Hessian Matrix of the Negative Log-Likelihood for the McDonald (Mc)/Beta Power Distribution

Computes the analytic 3x3 Hessian matrix (matrix of second partial derivatives) of the negative log-likelihood function for the McDonald (Mc) distribution (also known as Beta Power) with parameters gamma ($\gamma$), delta ($\delta$), and lambda ($\lambda$). This distribution is the special case of the Generalized Kumaraswamy (GKw) distribution where $\alpha = 1$ and $\beta = 1$. The Hessian is useful for estimating standard errors and in optimization algorithms.

Usage

hsmc(par, data)

Arguments

par: A numeric vector of length 3 containing the distribution parameters in the order: gamma ($\gamma > 0$), delta ($\delta \ge 0$), lambda ($\lambda > 0$).
data: A numeric vector of observations. All values must be strictly between 0 and 1 (exclusive).

Value

Returns a 3x3 numeric matrix representing the Hessian matrix of the negative log-likelihood function, $-\partial^2 \ell / (\partial \theta_i \partial \theta_j)$, where $\theta = (\gamma, \delta, \lambda)$. Returns a 3x3 matrix populated with NaN if any parameter values are invalid according to their constraints, or if any value in data is not in the interval (0, 1).

Details

This function calculates the analytic second partial derivatives of the negative log-likelihood function ($-\ell(\theta|\mathbf{x})$). The components are based on the second derivatives of the log-likelihood $\ell$ (derived from the PDF in dmc).

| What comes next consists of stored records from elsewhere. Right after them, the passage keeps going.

-- ==== Sys2Proof/Machine/Ops.lean ====
section
/-! DEFINITION. The named operations over memory and registers: the updates of each piece of state,
reading and writing cells, the kernel ROM, the window move of a read, raising an error
(spec/60_exceptions.md R171) and the reset event (spec/70_reset_and_hazards.md R190). -/

namespace Sys2Proof.Machine

/-! ### Registers -/

/-- ARG0 <- v (44_control.md R166). -/
def State.withArg0 (s : State) (v : Word) : State := { s with arg0 := v }

/-- ARG1 <- v (44_control.md R166). -/
def State.withArg1 (s : State) (v : Word) : State := { s with arg1 := v }

/-- STATUS.CODE <- v (10_state.md R27). -/
def State.withCode (s : State) (v : BitVec 8) : State := { s with code := v }

/-- FATAL <- v (10_state.md R34). -/
def State.withFatal (s : State) (v : Bool) : State := { s with fatal := v }

/-- RESULT <- v (10_state.md R28). -/
def State.withResult (s : State) (v : DWord) : State := { s with result := v }

/-- AVAIL <- v (10_state.md R29). -/
def State.withAvail (s : State) (v : Word) : State := { s with avail := v }

/-- FACTOR <- v (10_state.md R30). -/
def State.withFactor (s : State) (v : DWord) : State := { s with factor := v }

/-- OFFSET <- v (10_state.md R31). -/
def State.withOffset (s : State) (v : DWord) : State := { s with offset := v }

/-- INTEGRATOR <- v (10_state.md R32). -/
def State.withIntegrator (s : State) (v : Word) : State := { s with integrator := v }

/-- BUF as a whole (10_state.md R33). -/
def State.withBuf (s : State) (v : Cells 32) : State := { s with buf := v }

/-- OUT16 as a whole (20_memory.md R56). -/
def State.withOut16 (s : State) (v : Cells 16) : State := { s with out16 := v }

/-- OUTF as a whole (20_memory.md R56). -/
def State.withOutF (s : State) (v : Cells 32) : State := { s with outF := v }

/-- The host's accesses still to come (log 3). -/
def State.withScript (s : State) (v : List HostAction) : State := { s with script := v }

/-- The values read so far (log 4). -/
def State.withReads (s : State) (v : List Word) : State := { s with reads := v }

/-! ### Memory as a list of cells -/

/-- What is listed at index i, if anything. -/
def cellFind {w : Nat} : Cells w → Nat → Option (BitVec w)
  | [], _ => none
  | (j, x) :: m, i => if j = i then some x else cellFind m i

/-- List the value v at index i, keeping the order of indices. -/
def cellPut {w : Nat} : Cells w → Nat → BitVec w → Cells w
  | [], i, v => [(i, v)]
  | (j, x) :: m, i, v =>
    if i < j then (i, v) :: (j, x) :: m
    else if j = i then (i, v) :: m
    else (j, x) :: cellPut m i v

/-- List nothing at index i. -/
def cellErase {w : Nat} : Cells w → Nat → Cells w
  | [], _ => []
  | (j, x) :: m, i => if j = i then cellErase m i else (j, x) :: cellErase m i

/-- The canonical order: indices strictly rising. -/
abbrev Ascending {w : Nat} (m : Cells w) : Prop := m.Pairwise (fun a b => a.1 < b.1)

/-! ### BUF (10_state.md R33) -/

/-- Read BUF[i]. An unlisted cell is 0, what reset leaves in every cell (70_reset_and_hazards.md R190,
log 9). -/
def bufRead (m : Cells 32) (i : Nat) : Word := (cellFind m i).getD 0#32

/-- BUF[i] <- v, keeping the canonical form: a zero is not listed. -/
def bufWrite (m : Cells 32) (i : Nat) (v : Word) : Cells 32 :=
  if v = 0#32 then cellErase m i else cellPut m i v

/-- BUF[i] <- wrap32(BUF[i] + c) (00_scope.md R12). -/
def bufAdd (m : Cells 32) (i : Nat) (c : Int) : Cells 32 :=
  bufWrite m i (BitVec.ofInt 32 ((bufRead m i).toInt + c))

/-- Add the values of a list to consecutive cells from `base` up (41_impulse_injector.md R103,
R105). -/
def addCells (m : Cells 32) (base : Nat) : List Int → Cells 32
  | [] => m
  | c :: cs => addCells (bufAdd m base c) (base + 1) cs

/-- The cells BUF[0 .. n-1] in order. -/
def bufFront (m : Cells 32) (n : Nat) : List Word := (List.range n).map (bufRead m)

/-- The number of cells of BUF: CAPACITY + BUF_EXTRA (10_state.md R33). -/
def bufLen (p : Config.Params) : Nat := p.capacity + Config.bufExtra

/-- How many cells from index 0 the window move of a read covers, drained ones included: remain + n
of 43_sample_extractor.md R147, for either value of SHIFT_WINDOW. -/
def shiftSpan (p : Config.Params) (avail : Nat) : Nat :=
  match p.shiftWindow with
  | .availPlusExtra => avail + Config.bufExtra
  | .wholeBuffer => bufLen p

/-- SHIFT(n) over the cells below `span` (43_sample_extractor.md R147): the n cells at the front are
dropped, the others below `span` move down by n, the vacated ones become 0, and cells from `span` on
are not touched. -/
def shiftCells (m : Cells 32) (n span : Nat) : Cells 32 :=
  m.filterMap fun e =>
    if e.1 < span then (if e.1 < n then none else some (e.1 - n, e.2)) else some e

/-! ### The output memories (20_memory.md R56) -/

/-- Write a run of elements from index i, `step` apart; every other element keeps its value
(20_memory.md R56, 43_sample_extractor.md R149). -/
def writeRun {w : Nat} (m : Cells w) (i step : Nat) : List (BitVec w) → Cells w
  | [] => m
  | v :: vs => writeRun (cellPut m i v) (i + step) step vs

/-- Element i of OUT16 as the host reads it; one nothing has written is a free value (log 6). -/
def out16Read (m : Cells 16) (i : Nat) : Half := (cellFind m i).getD (Config.out16Initial i)

/-- Element i of OUTF as the host reads it; one nothing has written is a free value (log 6). -/
def outFRead (m : Cells 32) (i : Nat) : Word := (cellFind m i).getD (Config.outFInitial i)

/-! ### Canonical form -/

/-- BUF's canonical form: rising indices, no zero listed, every index a cell of BUF. -/
abbrev BufWf (p : Config.Params) (m : Cells 32) : Prop :=
  Ascending m ∧ ∀ e ∈ m, e.2 ≠ 0#32 ∧ e.1 < bufLen p

/-- An output memory's canonical form: rising indices, every index an element of it. -/
abbrev OutWf {w : Nat} (len : Nat) (m : Cells w) : Prop :=
  Ascending m ∧ ∀ e ∈ m, e.1 < len

/-- All three memories are in canonical form. -/
abbrev Memory.wf (s : State) : Prop :=
  BufWf s.params s.buf ∧ OutWf s.params.out16Len s.out16 ∧ OutWf s.params.outFLen s.outF

/-! ### The kernel ROM (20_memory.md R59) -/

/-- KERNEL[row][tap] as a signed integer, row 0 .. 32, tap 0 .. 7. -/
def kernelCoeff (K : Config.Kernel) (row tap : Nat) : Int :=
  ((K.get (Fin.ofNat 33 row)).get (Fin.ofNat 8 tap)).toInt

/-! ### Ending a command -/

/-- `raise E`: the command ends with the outcome code E and changes nothing but STATUS.CODE, and
FATAL for ERR_FRAME_OVERFLOW (00_scope.md R11, 60_exceptions.md R171). There is no control transfer,
no saved state and no return from an error (60_exceptions.md R174, R175). -/
def raise (c : Code) (s : State) : Host.Outcome State Fault Refusal :=
  .next ((s.withFatal (s.fatal || c.setsFatal)).withCode c.bits)

/-- The last line of a successful command: CODE <- OK. -/
def finish (s : State) : Host.Outcome State Fault Refusal :=
  .next (s.withCode Code.ok.bits)

/-- The check every command starts with: while FATAL = 1 it is refused with ERR_HALTED and has no
other effect (60_exceptions.md R173, R176; log 13). -/
def unlessHalted (s : State) (command : State → Host.Outcome State Fault Refusal) :
    Host.Outcome State Fault Refusal :=
  if s.fatal then raise .halted s else command s

/-! ### Phase and reset -/

/-- The initial phase: min(FACTOR >> 1, TIME_UNIT >> 1) (44_control.md R165). -/
def initialPhase (factor : DWord) : DWord :=
  BitVec.ofNat 64 (min (factor.toNat / 2) (Config.timeUnit / 2))

/-- The reset event (70_reset_and_hazards.md R190). OUT16, OUTF and the ROM are not touched, and the
host's own script and read values are not the CORE's (log 14). -/
def resetEvent (s : State) : State :=
  { s with
    arg0 := 0#32
    arg1 := 0#32
    code := Code.ok.bits
    fatal := false
    result := 0#64
    avail := 0#32
    factor := Config.factorReset
    offset := initialPhase Config.factorReset
    integrator := 0#32
    buf := [] }

end Sys2Proof.Machine
end

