-- ==== Sys2Proof/Machine/Core.lean ====
section
/-! DEFINITION. The machine behind the host's interface (Host/Core.lean). -/

def Sys2Proof.core : Host.Core :=
  { State := Sys2Proof.Machine.State,
    Fault := Sys2Proof.Machine.Fault,
    Refusal := Sys2Proof.Machine.Refusal,
    step := Sys2Proof.Machine.step,
    reset := Sys2Proof.Machine.State.reset }
end

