@[simp] theorem State.withOut16_params (s : State) (v : Cells 16) : (s.withOut16 v).params = s.params := rfl
@[simp] theorem State.withOut16_arg0 (s : State) (v : Cells 16) : (s.withOut16 v).arg0 = s.arg0 := rfl
@[simp] theorem State.withOut16_arg1 (s : State) (v : Cells 16) : (s.withOut16 v).arg1 = s.arg1 := rfl
@[simp] theorem State.withOut16_code (s : State) (v : Cells 16) : (s.withOut16 v).code = s.code := rfl
@[simp] theorem State.withOut16_fatal (s : State) (v : Cells 16) : (s.withOut16 v).fatal = s.fatal := rfl
@[simp] theorem State.withOut16_result (s : State) (v : Cells 16) : (s.withOut16 v).result = s.result := rfl
@[simp] theorem State.withOut16_avail (s : State) (v : Cells 16) : (s.withOut16 v).avail = s.avail := rfl
@[simp] theorem State.withOut16_factor (s : State) (v : Cells 16) : (s.withOut16 v).factor = s.factor := rfl
@[simp] theorem State.withOut16_offset (s : State) (v : Cells 16) : (s.withOut16 v).offset = s.offset := rfl
@[simp] theorem State.withOut16_integrator (s : State) (v : Cells 16) : (s.withOut16 v).integrator = s.integrator := rfl
@[simp] theorem State.withOut16_buf (s : State) (v : Cells 16) : (s.withOut16 v).buf = s.buf := rfl
@[simp] theorem State.withOut16_out16 (s : State) (v : Cells 16) : (s.withOut16 v).out16 = v := rfl
@[simp] theorem State.withOut16_outF (s : State) (v : Cells 16) : (s.withOut16 v).outF = s.outF := rfl
@[simp] theorem State.withOut16_script (s : State) (v : Cells 16) : (s.withOut16 v).script = s.script := rfl
@[simp] theorem State.withOut16_reads (s : State) (v : Cells 16) : (s.withOut16 v).reads = s.reads := rfl

@[simp] theorem State.withOutF_params (s : State) (v : Cells 32) : (s.withOutF v).params = s.params := rfl
@[simp] theorem State.withOutF_arg0 (s : State) (v : Cells 32) : (s.withOutF v).arg0 = s.arg0 := rfl
@[simp] theorem State.withOutF_arg1 (s : State) (v : Cells 32) : (s.withOutF v).arg1 = s.arg1 := rfl
@[simp] theorem State.withOutF_code (s : State) (v : Cells 32) : (s.withOutF v).code = s.code := rfl
@[simp] theorem State.withOutF_fatal (s : State) (v : Cells 32) : (s.withOutF v).fatal = s.fatal := rfl
@[simp] theorem State.withOutF_result (s : State) (v : Cells 32) : (s.withOutF v).result = s.result := rfl
@[simp] theorem State.withOutF_avail (s : State) (v : Cells 32) : (s.withOutF v).avail = s.avail := rfl
@[simp] theorem State.withOutF_factor (s : State) (v : Cells 32) : (s.withOutF v).factor = s.factor := rfl
@[simp] theorem State.withOutF_offset (s : State) (v : Cells 32) : (s.withOutF v).offset = s.offset := rfl
@[simp] theorem State.withOutF_integrator (s : State) (v : Cells 32) : (s.withOutF v).integrator = s.integrator := rfl
@[simp] theorem State.withOutF_buf (s : State) (v : Cells 32) : (s.withOutF v).buf = s.buf := rfl
@[simp] theorem State.withOutF_out16 (s : State) (v : Cells 32) : (s.withOutF v).out16 = s.out16 := rfl
@[simp] theorem State.withOutF_outF (s : State) (v : Cells 32) : (s.withOutF v).outF = v := rfl
@[simp] theorem State.withOutF_script (s : State) (v : Cells 32) : (s.withOutF v).script = s.script := rfl
@[simp] theorem State.withOutF_reads (s : State) (v : Cells 32) : (s.withOutF v).reads = s.reads := rfl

Note: The formulas below represent the second derivatives of the positive log-likelihood ($\ell$). The function returns the negative of these values. Users should verify these formulas independently if using for critical applications.

$$ \frac{\partial^2 \ell}{\partial \gamma^2} = -n[\psi'(\gamma) - \psi'(\gamma+\delta+1)] $$ $$ \frac{\partial^2 \ell}{\partial \gamma \partial \delta} = -n\psi'(\gamma+\delta+1) $$ $$ \frac{\partial^2 \ell}{\partial \gamma \partial \lambda} = \sum_{i=1}^{n}\ln(x_i) $$ $$ \frac{\partial^2 \ell}{\partial \delta^2} = -n[\psi'(\delta+1) - \psi'(\gamma+\delta+1)] $$ $$ \frac{\partial^2 \ell}{\partial \delta \partial \lambda} = -\sum_{i=1}^{n}\frac{x_i^{\lambda}\ln(x_i)}{1-x_i^{\lambda}} $$ $$ \frac{\partial^2 \ell}{\partial \lambda^2} = -\frac{n}{\lambda^2} - \delta\sum_{i=1}^{n}\frac{x_i^{\lambda}[\ln(x_i)]^2}{(1-x_i^{\lambda})^2} $$

where $\psi'(\cdot)$ is the trigamma function (trigamma). (Note: The formula for $\partial^2 \ell / \partial \lambda^2$ provided in the source comment was different and potentially related to the expected information matrix; the formula shown here is derived from the gradient provided earlier. Verification is recommended.)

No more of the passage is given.